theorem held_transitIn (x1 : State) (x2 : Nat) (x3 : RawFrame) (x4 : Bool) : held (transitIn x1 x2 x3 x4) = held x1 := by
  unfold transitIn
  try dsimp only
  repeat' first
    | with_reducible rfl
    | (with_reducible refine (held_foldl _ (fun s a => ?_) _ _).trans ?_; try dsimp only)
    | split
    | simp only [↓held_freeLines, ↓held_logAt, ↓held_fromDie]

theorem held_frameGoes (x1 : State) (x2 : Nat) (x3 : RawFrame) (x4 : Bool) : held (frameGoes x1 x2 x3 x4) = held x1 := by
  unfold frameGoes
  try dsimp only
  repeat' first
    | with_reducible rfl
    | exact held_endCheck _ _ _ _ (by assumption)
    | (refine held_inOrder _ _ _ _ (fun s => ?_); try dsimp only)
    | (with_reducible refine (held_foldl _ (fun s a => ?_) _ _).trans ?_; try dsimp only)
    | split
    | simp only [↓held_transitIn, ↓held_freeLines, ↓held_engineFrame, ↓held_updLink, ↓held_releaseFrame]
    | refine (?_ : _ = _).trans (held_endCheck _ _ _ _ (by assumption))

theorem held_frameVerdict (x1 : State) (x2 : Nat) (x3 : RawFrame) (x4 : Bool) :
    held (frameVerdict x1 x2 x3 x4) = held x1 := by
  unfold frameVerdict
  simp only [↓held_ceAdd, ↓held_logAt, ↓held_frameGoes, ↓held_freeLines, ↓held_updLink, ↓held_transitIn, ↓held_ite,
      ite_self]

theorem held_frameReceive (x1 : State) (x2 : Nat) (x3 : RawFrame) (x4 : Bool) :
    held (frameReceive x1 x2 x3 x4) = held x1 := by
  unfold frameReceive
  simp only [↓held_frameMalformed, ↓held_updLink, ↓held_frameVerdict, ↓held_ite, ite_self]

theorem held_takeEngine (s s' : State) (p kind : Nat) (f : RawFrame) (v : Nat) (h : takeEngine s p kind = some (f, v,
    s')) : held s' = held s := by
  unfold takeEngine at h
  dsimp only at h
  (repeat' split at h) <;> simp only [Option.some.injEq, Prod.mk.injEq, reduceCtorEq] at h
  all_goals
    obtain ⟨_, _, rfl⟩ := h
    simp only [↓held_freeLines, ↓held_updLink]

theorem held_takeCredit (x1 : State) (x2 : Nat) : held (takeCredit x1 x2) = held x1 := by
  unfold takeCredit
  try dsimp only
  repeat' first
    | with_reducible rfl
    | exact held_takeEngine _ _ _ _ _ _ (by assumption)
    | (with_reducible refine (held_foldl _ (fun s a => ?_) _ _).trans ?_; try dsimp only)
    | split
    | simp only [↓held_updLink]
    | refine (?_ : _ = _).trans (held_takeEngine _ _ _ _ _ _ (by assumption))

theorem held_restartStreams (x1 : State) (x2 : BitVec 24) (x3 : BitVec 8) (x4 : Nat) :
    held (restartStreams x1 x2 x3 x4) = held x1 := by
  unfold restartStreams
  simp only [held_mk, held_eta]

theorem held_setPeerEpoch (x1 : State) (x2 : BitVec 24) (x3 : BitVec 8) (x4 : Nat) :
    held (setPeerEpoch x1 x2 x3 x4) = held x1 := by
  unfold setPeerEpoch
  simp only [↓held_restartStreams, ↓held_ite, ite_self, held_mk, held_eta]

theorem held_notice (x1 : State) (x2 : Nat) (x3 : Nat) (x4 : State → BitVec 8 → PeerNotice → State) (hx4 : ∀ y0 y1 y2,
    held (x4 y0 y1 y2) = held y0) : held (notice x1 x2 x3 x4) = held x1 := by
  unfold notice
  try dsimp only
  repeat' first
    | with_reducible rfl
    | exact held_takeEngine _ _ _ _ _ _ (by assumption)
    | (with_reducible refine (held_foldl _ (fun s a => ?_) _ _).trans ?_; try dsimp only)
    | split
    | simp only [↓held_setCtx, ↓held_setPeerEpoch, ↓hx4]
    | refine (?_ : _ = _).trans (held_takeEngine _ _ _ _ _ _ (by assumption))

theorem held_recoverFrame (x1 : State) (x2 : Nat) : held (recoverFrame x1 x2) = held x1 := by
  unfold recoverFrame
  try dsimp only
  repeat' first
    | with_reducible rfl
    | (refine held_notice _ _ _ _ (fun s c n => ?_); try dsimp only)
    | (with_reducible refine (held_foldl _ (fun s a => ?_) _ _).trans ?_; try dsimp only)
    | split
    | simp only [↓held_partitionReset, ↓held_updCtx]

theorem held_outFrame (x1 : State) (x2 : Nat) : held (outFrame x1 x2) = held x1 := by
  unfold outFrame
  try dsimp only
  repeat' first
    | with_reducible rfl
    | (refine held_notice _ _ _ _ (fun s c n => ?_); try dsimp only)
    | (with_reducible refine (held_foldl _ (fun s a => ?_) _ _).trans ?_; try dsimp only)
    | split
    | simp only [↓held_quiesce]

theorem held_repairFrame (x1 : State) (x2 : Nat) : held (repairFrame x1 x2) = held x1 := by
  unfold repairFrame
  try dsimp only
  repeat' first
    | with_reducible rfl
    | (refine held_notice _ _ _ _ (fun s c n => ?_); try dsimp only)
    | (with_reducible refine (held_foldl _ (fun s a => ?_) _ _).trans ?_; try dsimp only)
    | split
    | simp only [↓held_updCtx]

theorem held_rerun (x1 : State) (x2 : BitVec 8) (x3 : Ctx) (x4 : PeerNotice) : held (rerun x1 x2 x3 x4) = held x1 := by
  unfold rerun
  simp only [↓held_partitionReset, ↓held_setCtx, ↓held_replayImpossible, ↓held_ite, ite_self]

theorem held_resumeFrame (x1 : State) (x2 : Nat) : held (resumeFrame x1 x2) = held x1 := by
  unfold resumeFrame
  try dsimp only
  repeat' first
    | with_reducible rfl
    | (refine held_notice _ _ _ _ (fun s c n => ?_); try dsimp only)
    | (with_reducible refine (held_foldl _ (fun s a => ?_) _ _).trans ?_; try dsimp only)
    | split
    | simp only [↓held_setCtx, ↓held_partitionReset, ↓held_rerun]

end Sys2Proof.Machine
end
———
The full set of records above is to be printed again verbatim.

## Your solution
theorem held_transitIn (x1 : State) (x2 : Nat) (x3 : RawFrame) (x4 : Bool) : held (transitIn x1 x2 x3 x4) = held x1 := by
  unfold transitIn
  try dsimp only
  repeat' first
    | with_reducible rfl
    | (with_reducible refine (held_foldl _ (fun s a => ?_) _ _).trans ?_; try dsimp only)
    | split
    | simp only [↓held_freeLines, ↓held_logAt, ↓held_fromDie]

theorem held_frameGoes (x1 : State) (x2 : Nat) (x3 : RawFrame) (x4 : Bool) : held (frameGoes x1 x2 x3 x4) = held x1 := by
  unfold frameGoes
  try dsimp only
  repeat' first
    | with_reducible rfl
    | exact held_endCheck _ _ _ _ (by assumption)
    | (refine held_inOrder _ _ _ _ (fun s => ?_); try dsimp only)
    | (with_reducible refine (held_foldl _ (fun s a => ?_) _ _).trans ?_; try dsimp only)
    | split
    | simp only [↓held_transitIn, ↓held_freeLines, ↓held_engineFrame, ↓held_updLink, ↓held_releaseFrame]
    | refine (?_ : _ = _).trans (held_endCheck _ _ _ _ (by assumption))

theorem held_frameVerdict (x1 : State) (x2 : Nat) (x3 : RawFrame) (x4 : Bool) :
    held (frameVerdict x1 x2 x3 x4) = held x1 := by
  unfold frameVerdict
  simp only [↓held_ceAdd, ↓held_logAt, ↓held_frameGoes, ↓held_freeLines, ↓held_updLink, ↓held_transitIn, ↓held_ite,
      ite_self]

theorem held_frameReceive (x1 : State) (x2 : Nat) (x3 : RawFrame) (x4 : Bool) :
    held (frameReceive x1 x2 x3 x4) = held x1 := by
  unfold frameReceive
  simp only [↓held_frameMalformed, ↓held_updLink, ↓held_frameVerdict, ↓held_ite, ite_self]

theorem held_takeEngine (s s' : State) (p kind : Nat) (f : RawFrame) (v : Nat) (h : takeEngine s p kind = some (f, v,
    s')) : held s' = held s := by
  unfold takeEngine at h
  dsimp only at h
  (repeat' split at h) <;> simp only [Option.some.injEq, Prod.mk.injEq, reduceCtorEq] at h
  all_goals
    obtain ⟨_, _, rfl⟩ := h
    simp only [↓held_freeLines, ↓held_updLink]

theorem held_takeCredit (x1 : State) (x2 : Nat) : held (takeCredit x1 x2) = held x1 := by
  unfold takeCredit
  try dsimp only
  repeat' first
    | with_reducible rfl
    | exact held_takeEngine _ _ _ _ _ _ (by assumption)
    | (with_reducible refine (held_foldl _ (fun s a => ?_) _ _).trans ?_; try dsimp only)
    | split
    | simp only [↓held_updLink]
    | refine (?_ : _ = _).trans (held_takeEngine _ _ _ _ _ _ (by assumption))

theorem held_restartStreams (x1 : State) (x2 : BitVec 24) (x3 : BitVec 8) (x4 : Nat) :
    held (restartStreams x1 x2 x3 x4) = held x1 := by
  unfold restartStreams
  simp only [held_mk, held_eta]

theorem held_setPeerEpoch (x1 : State) (x2 : BitVec 24) (x3 : BitVec 8) (x4 : Nat) :
    held (setPeerEpoch x1 x2 x3 x4) = held x1 := by
  unfold setPeerEpoch
  simp only [↓held_restartStreams, ↓held_ite, ite_self, held_mk, held_eta]

theorem held_notice (x1 : State) (x2 : Nat) (x3 : Nat) (x4 : State → BitVec 8 → PeerNotice → State) (hx4 : ∀ y0 y1 y2,
    held (x4 y0 y1 y2) = held y0) : held (notice x1 x2 x3 x4) = held x1 := by
  unfold notice
  try dsimp only
  repeat' first
    | with_reducible rfl
    | exact held_takeEngine _ _ _ _ _ _ (by assumption)
    | (with_reducible refine (held_foldl _ (fun s a => ?_) _ _).trans ?_; try dsimp only)
    | split
    | simp only [↓held_setCtx, ↓held_setPeerEpoch, ↓hx4]
    | refine (?_ : _ = _).trans (held_takeEngine _ _ _ _ _ _ (by assumption))

theorem held_recoverFrame (x1 : State) (x2 : Nat) : held (recoverFrame x1 x2) = held x1 := by
  unfold recoverFrame
  try dsimp only
  repeat' first
    | with_reducible rfl
    | (refine held_notice _ _ _ _ (fun s c n => ?_); try dsimp only)
    | (with_reducible refine (held_foldl _ (fun s a => ?_) _ _).trans ?_; try dsimp only)
    | split
    | simp only [↓held_partitionReset, ↓held_updCtx]

theorem held_outFrame (x1 : State) (x2 : Nat) : held (outFrame x1 x2) = held x1 := by
  unfold outFrame
  try dsimp only
  repeat' first
    | with_reducible rfl
    | (refine held_notice _ _ _ _ (fun s c n => ?_); try dsimp only)
    | (with_reducible refine (held_foldl _ (fun s a => ?_) _ _).trans ?_; try dsimp only)
    | split
    | simp only [↓held_quiesce]

theorem held_repairFrame (x1 : State) (x2 : Nat) : held (repairFrame x1 x2) = held x1 := by
  unfold repairFrame
  try dsimp only
  repeat' first
    | with_reducible rfl
    | (refine held_notice _ _ _ _ (fun s c n => ?_); try dsimp only)
    | (with_reducible refine (held_foldl _ (fun s a => ?_) _ _).trans ?_; try dsimp only)
    | split
    | simp only [↓held_updCtx]

theorem held_rerun (x1 : State) (x2 : BitVec 8) (x3 : Ctx) (x4 : PeerNotice) : held (rerun x1 x2 x3 x4) = held x1 := by
  unfold rerun
  simp only [↓held_partitionReset, ↓held_setCtx, ↓held_replayImpossible, ↓held_ite, ite_self]

theorem held_resumeFrame (x1 : State) (x2 : Nat) : held (resumeFrame x1 x2) = held x1 := by
  unfold resumeFrame
  try dsimp only
  repeat' first
    | with_reducible rfl
    | (refine held_notice _ _ _ _ (fun s c n => ?_); try dsimp only)
    | (with_reducible refine (held_foldl _ (fun s a => ?_) _ _).trans ?_; try dsimp only)
    | split
    | simp only [↓held_setCtx, ↓held_partitionReset, ↓held_rerun]

end Sys2Proof.Machine
end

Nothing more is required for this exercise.